Went to see Peter Saville talk to a smallish crowd at the Cornerhouse earlier.

He referred to his artwork for New Order's Power, Corruption and Lies as his career high, but I asked him about his biggest mistake.

Head in hands he offered an unexpected insight into the concepts of reuse and waste management and their application in the adjacent but quarrelsome fields of art and design. Invited to show at an Art Fair for the first time in his career ('a designer at an art fair is like a pop star in a movie... they've accepted the invitation to fuck up in public'), he and his team had spent some time experimenting with the digital transformation of rejected design projects. In other words, waste projects were pulled out of the scrap and given a deluxe 'photoshop' treatment, via the Wave filter, and re-presented as art.
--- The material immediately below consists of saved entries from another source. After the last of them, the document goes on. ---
theorem State.tile_modTile (s : State) (t i : Nat) (f : Tile → Tile) :
    (s.modTile t f).tile i = (s.tile i) ∨ (i = t ∧ (s.modTile t f).tile i = f (s.tile i)) := by
  by_cases h : i = t
  · subst h
    by_cases h8 : i < 8
    · exact Or.inr ⟨rfl, s.tile_modTile_self f h8⟩
    · left; simp [State.tile, State.modTile, State.setTile, h8]
  · exact Or.inl (s.tile_modTile_ne f h)

/-- A change of a tile that leaves its calibration alone. -/
theorem State.still_modTile (s : State) (t : Nat) (f : Tile → Tile) (hf : ∀ x, (f x).cal = x.cal ∧ (f x).gainDone = x.gainDone) (hs : s.still = true) :
    (s.modTile t f).still = true :=
  State.still_of hs (fun _ _ => rfl) rfl rfl rfl rfl rfl (fun _ => ⟨rfl, rfl, rfl⟩) (fun _ => ⟨rfl, rfl⟩) fun i => by
    rcases s.tile_modTile t i f with h | ⟨-, h⟩
    · rw [h]; exact ⟨rfl, rfl⟩
    · rw [h]; exact hf _
theorem State.still_modDriver (s : State) (t j : Nat) (f : Driver → Driver) (hs : s.still = true) : (s.modDriver t j f).still = true :=
  s.still_modTile t _ (fun _ => ⟨rfl, rfl⟩) hs
theorem State.still_modChan (s : State) (t i : Nat) (f : Chan → Chan) (hs : s.still = true) : (s.modChan t i f).still = true :=
  s.still_modTile t _ (fun _ => ⟨rfl, rfl⟩) hs
theorem State.still_modAmp (s : State) (t m : Nat) (f : Amp → Amp) (hs : s.still = true) : (s.modAmp t m f).still = true :=
  s.still_modTile t _ (fun _ => ⟨rfl, rfl⟩) hs

section
variable (s : State) (lv code cls inst unit : Nat) (data : List Nat) (ts : Lt) (trig : List (Nat × Nat)) (b : Bool)
@[simp] theorem State.outside_raiseUnit : (s.raiseUnit lv code cls inst unit data ts trig).outside = s.outside := by simp [State.outside]
@[simp] theorem State.outside_raiseFull : (s.raiseFull lv code cls inst data ts trig).outside = s.outside := by simp [State.outside]
@[simp] theorem State.outside_raise : (s.raise code cls inst data).outside = s.outside := by simp [State.outside]
@[simp] theorem State.outside_raiseIf : (s.raiseIf b code cls inst data).outside = s.outside := by simp [State.outside]
theorem State.still_raiseFull (h : lv < 2) (hs : s.still = true) : (s.raiseFull lv code cls inst data ts trig).still = true :=
  State.still_of hs (fun k hk => s.rd_raiseFull _ _ _ _ _ _ _ h (by rintro rfl; rw [show stillKey Reg.lostCount = false from stillKey_regKey (by decide) (by decide)] at hk; cases hk)) (by simp) (by simp) (by simp)
    (by rw [s.lock_raiseFull _ _ _ _ _ _ _ h]) (by rw [s.lock_raiseFull _ _ _ _ _ _ _ h]) (by simp [State.enc]) (by simp [State.pound])
    (by simp [State.tile])
theorem State.still_raise (h : levelOf code < 2) (hs : s.still = true) : (s.raise code cls inst data).still = true :=
  s.still_raiseFull _ _ _ _ _ _ _ h hs
theorem State.still_raiseIf (h : levelOf code < 2) (hs : s.still = true) : (s.raiseIf b code cls inst data).still = true := by
  unfold State.raiseIf; split
  · exact s.still_raise _ _ _ _ h hs
  · exact hs
end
A version of a Maurice Lewis painting was given this treatment by Saville and selected as his showpiece at the Frieze Art Fair. So far so good. Then on preview night Saville wandered on past his own piece and down the aisle only to pass a Maurice Lewis original hanging only feet away. Both were presented as art. Saville was embarrassed... for four long days.

Moving on, there were plenty of Factory anecdotes, but I was keen to hear what he might have to say about his role as Manchester's Creative Director.

Like Ray Hammond and James Bellini at the Visions of the Future event a couple of weeks ago, Saville is interested in work... what it is, what it isn't any more and what it might be in the future. In particular, he's keen to understand just how people will live and work in a future version of Manchester which, right now, is probably best summed up as mostly about 'Universities and Football'! In short, Saville suggested that 'the world will know about Manchester when Manchester is doing things that the world is interested in'. Yank a random boy off the streets of, say, Sao Paulo or Beijing and he'll know all about Manchester. United! This isn't a bad thing of course, but, for Saville, Manchester clearly needs to work up a more rounded global personality.

Before rushing for the train back to London, Saville suggested that Manchester needs to keep hold of a few more of those visionary and ambitious people who come to the city to study... and then leave.